It’s interesting because on a project kickoff, people will take a look at the schedule and they will talk about any of the roadblocks in the schedule. I would imagine that not necessarily are they talking about the roadblocks in the cashflow around the building of the project. They are not doing that on a disciplined regular basis. It sounds like using a tool like yours or having an approach like the one that you are talking about, you are not only bringing the building of the project, but you are bringing the cashflow associated with the project to the table at the very beginning.

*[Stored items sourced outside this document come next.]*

-- ==== Sys2Proof/Safety.lean ====
section
/-! DEFINITION. The laws that the statements speak of: the ring, the windows, the transaction entries, the engine, the
deadline counters, the access path, the oscillator, a waiting request and the power state. -/

namespace Sys2Proof.Machine

/-! ## The ring (R28, R30) -/

/-- A LIVE record of window `w`. -/
def Slot.liveOf (x : Slot) (w : Win) : Bool := x.live && x.window = w

/-- The ring law: cursors in range, the occupied span from the tail, every slot in the span and no other with a valid
mark, and the record at the tail not voided (R28, R30). -/
structure Journal.Lawful (j : Journal) : Prop where
  head : j.head < Config.journalSlots
  tail : j.tail < Config.journalSlots
  occ : j.occ ≤ Config.journalSlots
  ring : (j.tail + j.occ) % Config.journalSlots = j.head
  cells : cellsWf Slot.clear j.slots = true
  bound : ∀ p, Config.journalSlots ≤ p → j.slot p = Slot.clear
  span : ∀ p, (j.slot p).valid = j.inSpan p
  marks : ∀ p, (j.slot p).voided = true → (j.slot p).valid = true
  tailLive : j.occ ≠ 0 → (j.slot j.tail).voided = false

/-! ## Enabled windows (R57, R59, R60) -/

/-- Word `a` is the control word or the receipt word of a descriptor. -/
def Descriptor.names (d : Descriptor) (a : Addr) : Prop := d.controlWord = a ∨ d.receiptWord = a

/-- What ENABLE has tested of a window's own descriptor (R59 orders 3 to 5, R60). -/
structure Descriptor.Enableable (d : Descriptor) : Prop where
  range : d.base.toNat ≤ d.limit.toNat
  key : d.key ≠ 0x0000#16 ∧ d.key ≠ 0xFFFF#16
  quota : 1 ≤ d.quota.toNat ∧ d.quota.toNat ≤ 1024
  apart : d.controlWord ≠ d.receiptWord
  outside : ∀ a, d.names a → d.holds a = false

/-- The Window Table's law (R57): the control words and receipt words of the enabled windows are distinct from one
another and lie outside every enabled window's range. -/
structure Retained.WindowsLawful (r : Retained) : Prop where
  each : ∀ w, (winGet r.entries w).isSome = true → (winGet r.descriptors w).Enableable
  apart : ∀ v w, v ≠ w → (winGet r.entries v).isSome = true → (winGet r.entries w).isSome = true →
    ∀ a, (winGet r.descriptors v).names a → ¬ (winGet r.descriptors w).names a ∧ (winGet r.descriptors w).holds a = false

/-! ## Transaction entries (R2, R3) -/

/-- An entry's fields stand in the states that carry them (R2), and its count is `live` and within `quota` (R3). -/
structure Entry.Lawful (e : Entry) (most live : Nat) : Prop where
  count : e.count = live
  quota : e.count ≤ most
  idle : e.state = .idle → e.count = 0
  savepoint : ∀ p, e.savepoint = some p → p ≤ e.count
  savepointIn : e.savepoint.isSome = true →
    e.state = .opened ∨ e.state = .broken ∨ (e.state = .rollingBack ∧ e.cause = some .returned)
  returned : e.cause = some .returned → e.savepoint.isSome = true
  cause : e.cause.isSome = true ↔ e.state = .rollingBack
  restored : e.restored.isSome = true ↔ e.state = .rollingBack
  restoredBound : ∀ n, e.restored = some n → n + e.count ≤ most
  breakReason : e.breakReason.isSome = true ↔ e.state = .broken
  dropReported : e.dropReported = true → e.state = .broken
  damagePos : e.damagePos.isSome = true ↔ e.state = .damaged
  damagePosBound : ∀ p, e.damagePos = some p → p < Config.journalSlots

/-- The retained state's law (R2, R3, R28, R57): the ring, the Window Table, and each window's count equal to the number
of its LIVE records. -/
structure Retained.Lawful (r : Retained) : Prop where
  journal : r.journal.Lawful
  windows : r.WindowsLawful
  entries : ∀ w e, winGet r.entries w = some e →
    e.Lawful (winGet r.descriptors w).quota.toNat (r.journal.liveCount w)
  disabled : ∀ w, winGet r.entries w = none → r.journal.liveCount w = 0
  highWater : r.highWater ≤ 1024

/-! ## The Rollback Engine (R100 to R106) -/

/-- The target of a walk of a window with entry `e` (R102). -/
def Entry.target (e : Entry) : Nat := if e.cause = some .returned then e.savepoint.getD 0 else 0

/-- The recovery request to window `w` has been taken, or none is to come (R152). -/
def State.placed (s : State) (w : Win) : Bool :=
  match s.main.phase with
  | some (.placing n) => w.val < n.val
  | some .walking => true
  | none => true

/-- The engine's law: it walks at most one window, the pending set and the walk hold exactly the windows that are
ROLLING_BACK and placed, a pending window of another cause than RECOVERY has records above its target, and at rest a
walk stands at a verified LIVE record of its window with the count above its target. -/
structure State.EngineLawful (s : State) : Prop where
  running : s.main.stopped = false
  pending : ∀ w, s.isPending w = true → s.txnState w = some .rollingBack
  above : ∀ w e, s.isPending w = true → s.entry w = some e → e.target < e.count ∨ e.cause = some .recovery
  walked : ∀ k, s.main.walk = some k → s.isPending k.window = false
  all : ∀ w, s.placed w = true → s.txnState w = some .rollingBack →
    s.isPending w = true ∨ ∃ k, s.main.walk = some k ∧ k.window = w
  placing : ∀ w, s.placed w = false → s.isPending w = false ∧ ∀ k, s.main.walk = some k → k.window ≠ w
  record : ∀ k, s.main.walk = some k →
    k.claim ≠ .noClaim ∧ (s.ret.journal.slot k.cursor).live = true ∧ (s.ret.journal.slot k.cursor).window = k.window
      ∧ (s.ret.journal.slot k.cursor).checks = true ∧ k.lastPos = some k.cursor
      ∧ (k.lastAtTail = true → k.cursor = s.ret.journal.tail)
      ∧ ∃ e, s.entry k.window = some e ∧ e.state = .rollingBack ∧ k.target = e.target ∧ k.target < e.count

/-! ## Deadline counters (R121 to R123) -/

/-- A window's counter is lawful: it exists only while a transaction that the deadline governs runs, with that
transaction's seq; RUNNING and SPENT in OPEN and BROKEN, FROZEN in ROLLING_BACK with cause RETURN (R121, R123). -/
def State.CounterLawful (s : State) (w : Win) : Prop :=
  match s.counter w with
  | .absent => True
  | .running r q =>
    1 ≤ r ∧ r ≤ 65535 ∧ s.deadline w ≠ 0
      ∧ ∃ e, s.entry w = some e ∧ (e.state = .opened ∨ e.state = .broken) ∧ e.seq = q
  | .frozen r q =>
    r ≤ 65535 ∧ s.deadline w ≠ 0
      ∧ ∃ e, s.entry w = some e ∧ e.state = .rollingBack ∧ e.cause = some .returned ∧ e.seq = q
  | .spent q =>
    s.deadline w ≠ 0 ∧ ∃ e, s.entry w = some e ∧ (e.state = .opened ∨ e.state = .broken) ∧ e.seq = q

/-! ## The access path (R71, R75, R78, R80, R85, R86) -/

/-- The journaled write whose old word is being read. -/
def State.reading (s : State) (a : Access) (w : Win) : Prop :=
  ∃ c, s.main.access = some a ∧ s.main.cycle = some c ∧ a.cond = .atMemory ∧ a.cls = .journaled ∧ a.window = some w
    ∧ c.wr = false

/-- The journaled write whose new data is being written. -/
def State.writing (s : State) (a : Access) (w : Win) : Prop :=
  ∃ c, s.main.access = some a ∧ s.main.cycle = some c ∧ a.cond = .atMemory ∧ a.cls = .journaled ∧ a.window = some w
    ∧ c.wr = true

/-- The record just before the head holds what the word `a` names held, for window `w` (R75). -/
def State.covers (s : State) (a : Access) (w : Win) : Prop :=
  let x := s.ret.journal.slot (prevPos s.ret.journal.head)
  x.live = true ∧ x.window = w ∧ x.addr = a.addr ∧ x.lanes = a.lanes ∧ x.checks = true
    ∧ x.old = Memory.readWord s.sram a.addr

/-- The access path's law: the port's owner and its cycle, the write under examination, the held access and its timer,
PRDY, and the entry and the journal that an append in flight relies on. -/
structure State.AccessLawful (s : State) : Prop where
  idlePort : s.main.owner = .nobody ↔ s.main.cycle = none
  processor : s.main.owner = .processor ↔ s.main.examining = false ∧ ∃ a, s.main.access = some a ∧ a.cond = .atMemory
  examined : s.main.examining = true → ∃ a, s.main.access = some a ∧ a.cond = .atMemory ∧ a.cls = .controlWord
  engine : s.main.owner = .rollbackEngine ↔ ∃ k, s.main.walk = some k ∧ k.claim = .granted
  restore : s.main.owner = .rollbackEngine → ∀ k c, s.main.walk = some k → s.main.cycle = some c →
    c = { addr := (s.ret.journal.slot k.cursor).addr, lanes := allLanes, wr := true,
          data := (s.ret.journal.slot k.cursor).old }
  receipt : s.main.owner = .receiptWriter → ∀ c, s.main.cycle = some c → c.wr = true ∧ c.lanes = allLanes
  cycle : ∀ a c, s.main.owner = .processor → s.main.access = some a → s.main.cycle = some c →
    c = a.cycle ∨ (a.cls = .journaled ∧ c = a.oldReadCycle)
  claims : ∀ a, s.main.access = some a → a.cond = .waiting ∨ a.cond = .atMemory →
    a.cls = .passed ∨ ((a.cls = .journaled ∨ a.cls = .controlWord) ∧ a.wr = true ∧ a.window.isSome = true)
  held : ∀ a, s.main.access = some a → a.cond = .held →
    a.cls = .held ∧ s.main.holdTimer.isSome = true ∧ ∃ w, a.window = some w ∧ s.txnState w = some .rollingBack
  timer : s.main.holdTimer.isSome = true → ∃ a, s.main.access = some a ∧ a.cond = .held
  ready : s.main.prdy = .asserted ↔ ∃ a, s.main.access = some a ∧ a.cond = .complete
  ended : ∀ a, s.main.access = some a → a.cond = .complete → a.withdrawn = false
  data : s.main.pd.isSome = true → ∃ a, s.main.access = some a ∧ a.cond = .complete ∧ a.wr = false
  append : ∀ a w, s.reading a w → s.ret.journal.occ < Config.journalSlots
    ∧ ∃ e, s.entry w = some e ∧ e.state = .opened ∧ e.count < (s.desc w).quota.toNat
  covered : ∀ a w, s.writing a w → s.covers a w ∧ s.txnState w ≠ some .damaged
  marker : ∀ a w, s.main.access = some a → a.cond = .atMemory → a.cls = .controlWord → a.window = some w →
    s.txnState w ≠ some .rollingBack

You can run those scenarios easily too. What happens if we need to accelerate this schedule? What does that mean? That means we are going to have 4 crews instead of 2 crews. Let’s double the payroll. What does that mean? How much more do you invoice that month? That’s great. That shows you do need more cash but you need more cash but you are cashflow positive two weeks sooner because you are able to bill more that first month and the second month than you anticipated.

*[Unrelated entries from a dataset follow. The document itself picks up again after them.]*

/-- FAILING_EXIT and RETAINING_EXIT with an invalid signature (R145, R147, R149): a cold initialisation that runs to its
end leaves the starting values of R149, ACTIVE and the COLD_START event; one that is cut short leaves the signature
invalid and the power state as it was: after its step 1 nothing else is done, after step 2 the retained state has its
starting values, after step 3 the main well is reset too, the event queue empty and ALERTN released. The cut is an
operand (log 13), one of a recovery does not fit and is passed over (log 14), and an access still presented is taken
(log 21). -/
def Obligations.InvalidSignatureStartsCold : Prop :=
  ∀ (s : State) (madr : BitVec 2), (s.power = .failing ∨ s.power = .retaining) → s.signature = false →
    (s.port.presents = false →
        exec (exitCommand s.power madr .whole) s = .next
          { s with
            power := .active, signature := true, vdd := .good, pfail := false, rst := false, ret := Retained.cold
            main := { MainWell.cold madr with
                      queue := [{ kind := .coldStart, window := none, detail := 0, stamp := 0 }] } })
      ∧ (s.port.presents = true →
        ∃ t, exec (exitCommand s.power madr .whole) s = .next t ∧ t.power = .active
          ∧ t.signature = true ∧ t.ret = Retained.cold ∧ t.main.access.isSome = true
          ∧ t.main.queue = [{ kind := .coldStart, window := none, detail := 0, stamp := 0 }])
      ∧ (∀ n, exec (exitCommand s.power madr (.placing n)) s = exec (exitCommand s.power madr .whole) s)
      ∧ ∀ cause step, exec (exitCommand s.power madr (.coldCut cause step)) s = .next
          { s with
            signature := false
            ret := if step = .invalid then s.ret else Retained.cold
            main := if step = .mainReset then MainWell.cold madr else s.main
            vdd := if cause = .vdd then .belowGood else .good
            pfail := decide (cause = .pfailn), rst := decide (cause = .rstn) }

/-- FAILING_EXIT and RETAINING_EXIT with a valid signature that stop in phase PLACING (R151, R152, R23): the main well
is reset, the unmarked slot at the head discarded, the windows below `n` have had their request and the others not, the
tally counts the windows kept, and neither port answers. From phase PLACING either command goes on, to the requests
below a further window. An exit that runs on does as one that stopped on the way. That an exit can stop there, and go on
by the same command, is the model's (log 14), and so is that a decayed record which names a kept window of count 0 is
voided too (log 32) and that no stop falls between the main-well reset and the discard (log 41). -/
def Obligations.ExitsCanStopInPlacing : Prop :=
  (∀ (s : State) (madr : BitVec 2) (n : Fin 9), (s.power = .failing ∨ s.power = .retaining) → s.signature = true →
    s.ret.journal.Lawful →
    let r : State :=
      { s with power := .recovering, vdd := .good, pfail := false, rst := false, main := MainWell.cold madr }
    ∃ t, exec (exitCommand s.power madr (.placing n)) s = .next t ∧ PlacingOnly r t
      ∧ t.main.phase = some (.placing n) ∧ t.main.tally = some { rolledBack := 0, kept := s.keptCount 0 n.val }
      ∧ t.takesAccesses = false ∧ t.portAnswers = false ∧ t.main.queue = [] ∧ t.main.overrun = false
      ∧ (s.ret.journal.occ < 1024 → t.ret.journal.slot s.ret.journal.head = Slot.clear)
      ∧ (∀ w : Win, w.val < n.val → RecoveryRequested r t w) ∧ (∀ w : Win, n.val ≤ w.val → NotRequested r t w)
      ∧ exec (exitCommand s.power madr .whole) s = exec (.failingExit madr .whole) t)
    ∧ ∀ (s : State) (madr : BitVec 2) (m n : Fin 9) (y : Tally), s.power = .recovering →
    s.main.phase = some (.placing m) → s.main.tally = some y → s.ret.journal.Lawful →
    ∃ t, exec (.failingExit madr (.placing n)) s = .next t ∧ exec (.retainingExit madr (.placing n)) s = .next t
      ∧ PlacingOnly s t ∧ t.main.phase = some (.placing (max m n))
      ∧ t.main.tally = some { y with kept := y.kept + s.keptCount m.val n.val }
      ∧ (∀ w : Win, m.val ≤ w.val → w.val < n.val → RecoveryRequested s t w)
      ∧ (∀ w : Win, w.val < m.val ∨ n.val ≤ w.val → NotRequested s t w)
      ∧ ((∀ w : Win, m.val ≤ w.val → s.slot w = .empty) → SameEvents s t)
      ∧ exec (.retainingExit madr .whole) s = exec (.failingExit madr .whole) t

What happens if there’s a bad storm? We are here in Florida. We do loans all over the country, but there are storms and weather issues. What happens if it rains for two weeks straight on a site and your sites are shut down? This happened in California. Not everybody bills. What if the architect screwed up the design and there’s a design hold on the whole project?

The other side of it too, depending on what trade you are in, if you are pouring concrete and it’s just the foundational pad, you are out on the site, you can manage that. If you are working on a four-story building that’s structural steel and there’s something wrong with the structural steel, you are not going to be on the second floor or on the third floor when you thought you were. There might be some steel engineering.

All these are normal things that happen on a construction site. It doesn’t mean any of it’s bad. It doesn’t necessarily mean any of it’s good. It might mean for you. “I wish I didn’t order my material last time if I knew there was going to be a four-week hold. I would have ordered it later,” because you have to pay for that. Those are the kinds of decisions that you can make.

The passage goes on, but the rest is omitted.